Headway has established a marketplace that addresses a significant challenge within the U.S. healthcare system: the tendency to prioritize larger organizations over smaller practices.

Individuals seeking therapy typically desire a trustworthy and relatable professional with whom they can constructively address their challenges. Finding such a therapist can be difficult, and Headway aims to assist with a directory resembling a resource like “Yelp.” It’s important to note, however, that unlike Yelp, Headway does not utilize paid placement, offering only unbiased listings. This approach may have contributed to its appeal to investors associated with a leading search engine.

However, this is not the sole difficulty patients encounter.

Many therapists operate as independent practitioners and often do not accept insurance as a form of payment.

Historically, this was partly due to the fact that mental health therapy was not traditionally covered by insurance plans.

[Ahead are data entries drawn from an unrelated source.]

/-- What `execCollectiveHoldLimit` can change. -/
theorem execCollectiveHoldLimit_keeps {P : State → Prop} [KChip P] [KFlint P] [KRegs P]
    {seq : Nat} {s : State} (hs : Holds P s) : HNext P (execCollectiveHoldLimit seq s) := by
  unfold execCollectiveHoldLimit
  repeat' first
    | (with_reducible assumption)
    | (with_reducible apply State.ringFault_keeps)
    | (with_reducible apply HNext.ans)
    | (intro _)
    | (with_reducible apply Holds.ite)
    | (dsimp only)
    | split

/-- What `execHeldChunkHoldLimit` can change. -/
theorem execHeldChunkHoldLimit_keeps {P : State → Prop} [KChip P] [KContexts P] [KDevFlips P] [KDevmem P] [KDies P] [KFlint P] [KFresh P] [KHosts P] [KMems P] [KOports P] [KRegs P] [KRepair P] [KSent P]
    {port : Nat} {s : State} (hs : Holds P s) : HNext P (execHeldChunkHoldLimit port s) := by
  unfold execHeldChunkHoldLimit
  repeat' first
    | (with_reducible assumption)
    | (with_reducible apply State.modOport_keeps)
    | (with_reducible apply State.ringViolation_keeps)
    | (with_reducible apply State.stopCheck_keeps)
    | (with_reducible apply State.unpark_keeps)
    | (with_reducible apply HNext.ans)
    | (dsimp only)
    | split

/-- What `State.portFault` can change. -/
theorem State.portFault_keeps {P : State → Prop} [KFlint P] [KRegs P]
    {s : State} {p code : Nat} (hs : Holds P s) : Holds P (State.portFault s p code) := by
  unfold State.portFault
  repeat' first
    | (with_reducible assumption)
    | (with_reducible apply State.report_keeps)
    | (with_reducible apply State.setBit_keeps)
    | (with_reducible apply State.setField_keeps)
    | (intro _)
    | (with_reducible apply Holds.ite)

/-- What `State.portViolation` can change. -/
theorem State.portViolation_keeps {P : State → Prop} [KFlint P] [KFresh P] [KHosts P] [KRegs P] [KSent P]
    {s : State} {p row : Nat} (hs : Holds P s) : Holds P (State.portViolation s p row) := by
  unfold State.portViolation
  repeat' first
    | (with_reducible assumption)
    | (with_reducible apply State.bump_keeps)
    | (with_reducible apply State.logEvent_keeps)
    | (with_reducible apply State.setBit_keeps)

/-- What `State.portOff` can change. -/
theorem State.portOff_keeps {P : State → Prop} [KChip P] [KDies P] [KFlint P] [KFresh P] [KHosts P] [KMems P] [KOports P] [KRegs P] [KSent P]
    {s : State} {p state step : Nat} (hs : Holds P s) : Holds P (State.portOff s p state step) := by
  unfold State.portOff
  repeat' first
    | (with_reducible assumption)
    | (with_reducible apply State.bump_keeps)
    | (with_reducible apply State.linkLost_keeps)
    | (with_reducible apply State.modOport_keeps)
    | (with_reducible apply State.raiseBoth_keeps)
    | (with_reducible apply State.setBit_keeps)
    | (intro _)
    | (with_reducible apply Holds.ite)

/-- What `State.portDown` can change. -/
theorem State.portDown_keeps {P : State → Prop} [KChip P] [KDies P] [KFlint P] [KFresh P] [KHosts P] [KMems P] [KOports P] [KRegs P] [KSent P]
    {s : State} {p : Nat} (hs : Holds P s) : Holds P (State.portDown s p) := by
  unfold State.portDown
  repeat' first
    | (with_reducible assumption)
    | (with_reducible apply State.portOff_keeps)
    | (with_reducible apply State.sendTraining_keeps)

/-- What `State.portUp` can change. -/
theorem State.portUp_keeps {P : State → Prop} [KChip P] [KDies P] [KFlint P] [KFresh P] [KHosts P] [KOports P] [KRegs P] [KSent P]
    {s : State} {p d : Nat} (hs : Holds P s) : Holds P (State.portUp s p d) := by
  unfold State.portUp
  repeat' first
    | (with_reducible assumption)
    | (with_reducible apply State.flush_keeps)
    | (with_reducible apply State.linkBack_keeps)
    | (with_reducible apply State.logEvent_keeps)
    | (with_reducible apply State.modOport_keeps)
    | (with_reducible apply State.raiseBoth_keeps)
    | (with_reducible apply State.setBit_keeps)
    | (with_reducible apply State.stopCheck_keeps)
    | (intro _)
    | (with_reducible apply Holds.ite)

/-- What `State.retirePort` can change. -/
theorem State.retirePort_keeps {P : State → Prop} [KChip P] [KDies P] [KFlint P] [KFresh P] [KHosts P] [KMems P] [KOports P] [KRegs P] [KRepair P] [KSent P]
    {s : State} {p : Nat} (hs : Holds P s) : Holds P (State.retirePort s p) := by
  unfold State.retirePort
  repeat' first
    | (with_reducible assumption)
    | (with_reducible apply State.capability_keeps)
    | (with_reducible apply State.mapEntry_keeps)
    | (with_reducible apply State.modRepair_keeps)
    | (with_reducible apply State.portOff_keeps)
    | (with_reducible apply State.summary_keeps)
    | (intro _)
    | (with_reducible apply Holds.ite)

Additionally, individuals were often hesitant to disclose mental health concerns to employers, who typically administer health insurance benefits. (This situation is evolving, with some industries now offering comprehensive mental health coverage as an employee benefit.)

However, the lack of insurance acceptance also stems from operational complexities. The health insurance industry is structured to work with large hospitals and healthcare organizations that possess dedicated teams to manage claims, process payments, and interact with various stakeholders.

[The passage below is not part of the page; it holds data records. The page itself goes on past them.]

/-- What `State.readIncoming` can change. -/
theorem State.readIncoming_keeps {P : State → Prop} [KDevFlips P] [KDevmem P] [KDies P] [KFlint P] [KFresh P] [KHosts P] [KMems P] [KOports P] [KRegs P] [KRepair P] [KSent P]
    {s : State} {id : Nat} (hs : Holds P s) : HPair P (State.readIncoming s id) := by
  unfold State.readIncoming
  repeat' first
    | (with_reducible assumption)
    | (with_reducible apply State.memFault_keeps)
    | (refine HOk.get (State.readSaved_keeps ?_) (by with_reducible assumption))
    | (refine MemErr.of_dead (HOk.getE (State.readSaved_keeps ?_) (by with_reducible assumption)))
    | (with_reducible apply HPair.ans)
    | split

/-- What `State.resume` can change. -/
theorem State.resume_keeps {P : State → Prop} [KChip P] [KContexts P] [KDevFlips P] [KDevmem P] [KDies P] [KEdges P] [KFlint P] [KFresh P] [KGangPairs P] [KHosts P] [KMems P] [KOports P] [KRegs P] [KRepair P] [KSent P]
    {s : State} (hs : Holds P s) : Holds P (State.resume s) := by
  unfold State.resume
  repeat' first
    | (with_reducible assumption)
    | (with_reducible apply State.doorbellArm_keeps)
    | (with_reducible apply State.enter_keeps)
    | (with_reducible apply State.fetchAgain_keeps)
    | (with_reducible apply State.formGangs_keeps)
    | (with_reducible apply State.modFlint_keeps)
    | (with_reducible apply State.stopCheckAll_keeps)
    | (with_reducible apply State.unparkAll_keeps)
    | (with_reducible apply Holds.foldl)
    | (intro _)
    | (with_reducible apply Holds.ite)
    | split

/-- What `switchDone` can change. -/
theorem switchDone_keeps {P : State → Prop} [KChip P] [KContexts P] [KDevFlips P] [KDevmem P] [KDies P] [KEdges P] [KFlint P] [KFresh P] [KGangPairs P] [KHosts P] [KMems P] [KOports P] [KRegs P] [KRepair P] [KResident P] [KSent P]
    {saveErr restoreErr : Bool} {s : State} (hs : Holds P s) : Holds P (switchDone saveErr restoreErr s) := by
  unfold switchDone
  repeat' first
    | (with_reducible assumption)
    | (with_reducible apply State.modFlint_keeps)
    | (with_reducible apply State.putContext_keeps)
    | (with_reducible refine HPair.proj (State.readIncoming_keeps ?_))
    | (with_reducible apply State.respond_keeps)
    | (with_reducible apply State.restoreIn_keeps)
    | (with_reducible apply State.resume_keeps)
    | (with_reducible refine HPair.proj (State.saveOut_keeps ?_))
    | (intro _)
    | (with_reducible apply Holds.ite)
    | (dsimp only)
    | split

/-- What `State.startScrub` can change. -/
theorem State.startScrub_keeps {P : State → Prop} [KChip P] [KContexts P] [KDies P] [KEdges P] [KFlint P] [KFresh P] [KHosts P] [KMems P] [KOports P] [KRegs P] [KResident P] [KSent P]
    {s : State} {m : Mbx} (hs : Holds P s) : Holds P (State.startScrub s m) := by
  unfold State.startScrub
  repeat' first
    | (with_reducible assumption)
    | (with_reducible apply State.begin_keeps)
    | (with_reducible apply State.destroyContext_keeps)
    | (with_reducible apply State.enter_keeps)
    | (with_reducible apply State.setResident_keeps)
    | (with_reducible apply State.stopCheckAll_keeps)
    | (with_reducible apply State.wakeAll_keeps)
    | (with_reducible apply Holds.foldl)
    | (dsimp only)
    | (apply keep_chip_mems_oports_edges)

/-- What `State.zeroMemory` can change. -/
theorem State.zeroMemory_keeps {P : State → Prop} [KDevFlips P] [KDevmem P]
    {s : State} (hs : Holds P s) : Holds P (State.zeroMemory s) := by
  unfold State.zeroMemory
  exact KDevFlips.keep _ _ (KDevmem.keep s _ (Mem.filter_wf _) hs)

/-- What `scrubDone` can change. -/
theorem scrubDone_keeps {P : State → Prop} [KDevFlips P] [KDevmem P] [KDies P] [KFlint P] [KHosts P] [KMems P] [KOports P] [KRegs P] [KSent P]
    {s : State} (hs : Holds P s) : Holds P (scrubDone s) := by
  unfold scrubDone
  repeat' first
    | (with_reducible assumption)
    | (with_reducible apply State.endBackground_keeps)
    | (with_reducible apply State.endScrub_keeps)
    | (with_reducible apply State.enter_keeps)
    | (with_reducible apply State.modFlint_keeps)
    | (with_reducible apply State.zeroMemory_keeps)
    | (intro _)
    | (with_reducible apply Holds.ite)
    | (dsimp only)
    | split

/-- What `State.openSession` can change. -/
theorem State.openSession_keeps {P : State → Prop} [KContexts P] [KFresh P]
    {s : State} {c : Context} {args : Rec} (hs : Holds P s) : HFst P anyVal (State.openSession s c args) := by
  unfold State.openSession
  repeat' first
    | (with_reducible assumption)
    | (with_reducible apply State.putContext_keeps)
    | (with_reducible refine HPair.proj (State.takeBytes_keeps ?_))
    | (with_reducible exact anyVal.triv)
    | (dsimp only)
    | (with_reducible apply HFst.ans)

Andrew Adams, co-founder and CEO of Headway, personally experienced this issue when he relocated from California to New York several years ago. He discovered that many therapists were unable to accept his insurance, making therapy financially inaccessible.

“This is the central problem in this field,” he stated in an interview. “The existing health insurance infrastructure is designed for a medical system reliant on billing and administrative staff, but therapists are typically solo practitioners who lack the resources to manage these tasks, and therefore often don’t. Our goal was to simplify this process for them, and we’ve seen positive results.”

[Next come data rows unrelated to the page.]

/-- What `updStart` can change. -/
theorem updStart_keeps {P : State → Prop} [KChip P] [KDevFlips P] [KDevmem P] [KDies P] [KFlint P] [KFresh P] [KHosts P] [KMems P] [KOports P] [KRegs P] [KRepair P] [KSent P]
    {d : Nat} {s : State} (hs : Holds P s) : Holds P (updStart d s) := by
  unfold updStart
  repeat' first
    | (with_reducible assumption)
    | (with_reducible apply State.devRead_keeps)
    | (refine HOk2.get (State.devRead_keeps ?_) (by with_reducible assumption))
    | (with_reducible apply State.modUpd_keeps)
    | (with_reducible apply State.reportUnsound_keeps)
    | (with_reducible apply State.stir_keeps)
    | (with_reducible apply State.updFault_keeps)
    | (with_reducible apply State.updStop_keeps)
    | (refine HSome.get (State.waitTokens_keeps ?_) (by with_reducible assumption))
    | (intro _)
    | (with_reducible apply Holds.ite)
    | (dsimp only)
    | split
    | (refine HOk2.getE (P := P) (E := MemErr.has P) ?_ (by with_reducible assumption))

/-- What `State.updRun` can change. -/
theorem State.updRun_keeps {P : State → Prop} [KChip P] [KDevFlips P] [KDevmem P] [KDies P] [KFlint P] [KFresh P] [KHosts P] [KMems P] [KOports P] [KRegs P] [KRepair P] [KSent P]
    {s : State} {d : Nat} {u : Update} {r : Rec} (hs : Holds P s) : Holds P (State.updRun s d u r) := by
  unfold State.updRun
  repeat' first
    | (with_reducible assumption)
    | (with_reducible apply State.devWrite_keeps)
    | (refine HOk.get (State.devWrite_keeps ?_) (by with_reducible assumption))
    | (with_reducible apply State.feed_keeps)
    | (with_reducible apply State.modUpd_keeps)
    | (with_reducible apply State.reportUnsound_keeps)
    | (with_reducible apply State.stir_keeps)
    | (refine HMid.get (State.updBlocks_keeps ?_) (by with_reducible assumption))
    | (refine optUpd2.of (HMid.getE (State.updBlocks_keeps ?_) (by with_reducible assumption)))
    | (with_reducible apply State.updFault_keeps)
    | (with_reducible apply State.updStop_keeps)
    | (with_reducible apply Holds.foldl)
    | (dsimp only)
    | split
    | (intro _)
    | (refine HOk.getE (P := P) (E := MemErr.has P) ?_ (by with_reducible assumption))

/-- What `State.updSignal` can change. -/
theorem State.updSignal_keeps {P : State → Prop} [KChip P] [KDies P] [KFlint P] [KFresh P] [KHosts P] [KMems P] [KOports P] [KRegs P] [KSent P]
    {s : State} {d : Nat} {r : Rec} {n : Nat} (hs : Holds P s) : Holds P (State.updSignal s d r n) := by
  unfold State.updSignal
  repeat' first
    | (with_reducible assumption)
    | (with_reducible apply State.modUpd_keeps)
    | (refine HSome.get (State.signalTokens_keeps ?_) (by with_reducible assumption))
    | split

/-- What `updComplete` can change. -/
theorem updComplete_keeps {P : State → Prop} [KChip P] [KDevFlips P] [KDevmem P] [KDies P] [KFlint P] [KFresh P] [KHosts P] [KMems P] [KOports P] [KRegs P] [KRepair P] [KSent P]
    {d : Nat} {s : State} (hs : Holds P s) : Holds P (updComplete d s) := by
  unfold updComplete
  repeat' first
    | (with_reducible assumption)
    | (with_reducible apply State.updRun_keeps)
    | (with_reducible apply State.updSignal_keeps)
    | (intro _)
    | (with_reducible apply Holds.ite)
    | (dsimp only)
    | split

/-- What `execUpdateEntryStart` can change. -/
theorem execUpdateEntryStart_keeps {P : State → Prop} [KChip P] [KDevFlips P] [KDevmem P] [KDies P] [KFlint P] [KFresh P] [KHosts P] [KMems P] [KOports P] [KRegs P] [KRepair P] [KSent P]
    {die : Nat} {s : State} (hs : Holds P s) : HNext P (execUpdateEntryStart die s) := by
  unfold execUpdateEntryStart
  repeat' first
    | (with_reducible assumption)
    | (with_reducible apply updStart_keeps)
    | (with_reducible apply HNext.ans)

/-- What `execUpdateEntryComplete` can change. -/
theorem execUpdateEntryComplete_keeps {P : State → Prop} [KChip P] [KDevFlips P] [KDevmem P] [KDies P] [KFlint P] [KFresh P] [KHosts P] [KMems P] [KOports P] [KRegs P] [KRepair P] [KSent P]
    {die : Nat} {s : State} (hs : Holds P s) : HNext P (execUpdateEntryComplete die s) := by
  unfold execUpdateEntryComplete
  repeat' first
    | (with_reducible assumption)
    | (with_reducible apply updComplete_keeps)
    | (with_reducible apply HNext.ans)

/-- What `State.moduleReset` can change. -/
theorem State.moduleReset_keeps {P : State → Prop} [KReset P]
    {s : State} {keepHosts : Bool} (hs : Holds P s) : Holds P (State.moduleReset s keepHosts) := KReset.keep s keepHosts hs

/-- What `State.beginBoot` can change. -/
theorem State.beginBoot_keeps {P : State → Prop} [KFlint P]
    {s : State} (hs : Holds P s) : Holds P (State.beginBoot s) := by
  unfold State.beginBoot
  repeat' first
    | (with_reducible assumption)
    | (with_reducible apply State.modFlint_keeps)
    | (intro _)
    | (with_reducible apply Holds.ite)

/-- What `State.fullReset` can change. -/
theorem State.fullReset_keeps {P : State → Prop} [KFlint P] [KHosts P] [KRegs P] [KReset P] [KSent P]
    {s : State} (hs : Holds P s) : Holds P (State.fullReset s) := by
  unfold State.fullReset
  repeat' first
    | (with_reducible assumption)
    | (with_reducible apply State.beginBoot_keeps)
    | (with_reducible apply State.enter_keeps)
    | (with_reducible apply State.loseOwner_keeps)
    | (with_reducible apply State.moduleReset_keeps)

/-- What `State.bootFail` can change. -/
theorem State.bootFail_keeps {P : State → Prop} [KFlint P] [KFresh P] [KHosts P] [KMgmt P] [KRegs P] [KSent P]
    {s : State} {step : Nat} (hs : Holds P s) : Holds P (State.bootFail s step) := by
  unfold State.bootFail
  repeat' first
    | (with_reducible assumption)
    | (with_reducible apply State.enter_keeps)
    | (with_reducible apply State.halt_keeps)
    | (with_reducible apply State.modFlint_keeps)
    | (intro _)
    | (with_reducible apply Holds.ite)
    | (dsimp only)
    | (apply KMgmt.keep)

/-- What `State.countBoot` can change. -/
theorem State.countBoot_keeps {P : State → Prop} [KFlint P] [KFresh P] [KHosts P] [KRegs P] [KSent P]
    {s : State} (hs : Holds P s) : Holds P (State.countBoot s) := by
  unfold State.countBoot
  repeat' first
    | (with_reducible assumption)
    | (with_reducible apply State.putLogHeader_keeps)
    | (with_reducible apply State.soundLog_keeps)

/-- What `State.startFirmware` can change. -/
theorem State.startFirmware_keeps {P : State → Prop} [KFlint P] [KFresh P] [KHosts P] [KMgmt P] [KRegs P] [KRunning P] [KSent P]
    {s : State} {slot : Nat} (hs : Holds P s) : Holds P (State.startFirmware s slot) := by
  unfold State.startFirmware
  repeat' first
    | (with_reducible assumption)
    | (with_reducible apply State.countBoot_keeps)
    | (with_reducible apply State.logEvent_keeps)
    | (with_reducible apply State.modFlint_keeps)
    | (intro _)
    | (with_reducible apply Holds.ite)
    | (dsimp only)
    | (apply keep_mgmt_running)

/-- What `State.bootStep` can change. -/
theorem State.bootStep_keeps {P : State → Prop} [KCfg P] [KDies P] [KFlash P] [KFlint P] [KFresh P] [KHosts P] [KMgmt P] [KRegs P] [KRepair P] [KRunning P] [KSent P]
    {s : State} (hs : Holds P s) : Holds P (State.bootStep s) := by
  unfold State.bootStep
  repeat' first
    | (with_reducible assumption)
    | (with_reducible apply State.bootFail_keeps)
    | (with_reducible apply State.logEvent_keeps)
    | (with_reducible apply State.modFlint_keeps)
    | (with_reducible refine HPair.proj (State.readCounters_keeps ?_))
    | (with_reducible apply State.setVolts_keeps)
    | (with_reducible apply State.startFirmware_keeps)
    | (with_reducible apply Holds.foldl)
    | (intro _)
    | (with_reducible apply Holds.ite)
    | (dsimp only)
    | split
    | (apply KHosts.keep)
    | (apply KFlash.keep)
    | (apply keep_flash_cfg)
    | (apply KRepair.keep)

/-- What `State.bootTo` can change. -/
theorem State.bootTo_keeps {P : State → Prop} [KCfg P] [KDies P] [KFlash P] [KFlint P] [KFresh P] [KHosts P] [KMgmt P] [KRegs P] [KRepair P] [KRunning P] [KSent P]
    {s : State} {n : Nat} (hs : Holds P s) : Holds P (State.bootTo s n) := by
  unfold State.bootTo
  repeat' first
    | (with_reducible assumption)
    | (with_reducible apply State.bootStep_keeps)
    | (with_reducible apply Holds.foldl)
    | (intro _)
    | (with_reducible apply Holds.ite)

Headway has cultivated relationships with insurance providers and functions as an intermediary between them and a network of therapists. The company has developed software that assists therapists—whose primary focus is patient care—with not only appointment scheduling but also, crucially, billing and related administrative tasks.

The company’s business model is noteworthy. Headway does not charge patients for its search service, nor does it charge therapists. Instead, it receives a commission from insurance providers, who compensate Headway for facilitating access to a broader range of therapists and increasing billable services within their networks.

Currently, Headway concentrates on mental health services, primarily connecting individuals with psychotherapists and psychiatrists. However, the platform could potentially expand to encompass a wider variety of therapeutic disciplines and wellness professionals over time.

There are also further opportunities to enhance the services Headway provides.

Adams noted that prior to the coronavirus pandemic, approximately 90% of therapy sessions were conducted in person. Currently, “90% are virtual.”

While Headway does not currently provide the platform for these virtual sessions, offering therapists tools to manage their patient interactions alongside existing administrative support seems like a logical next step.

Furthermore, while the current search engine allows users to find therapists based on criteria such as location, gender, and age, it could be expanded to offer more personalized recommendations, guiding individuals through a detailed assessment to identify their specific needs.

Interestingly, Headway’s services may be equally valuable in healthcare systems with varying levels of government involvement, such as countries with universal healthcare coverage or those with limited public healthcare options.

“The complexities of navigating insurance remain consistent,” Adams explained. “In fact, I would argue that these complexities are even more pronounced.”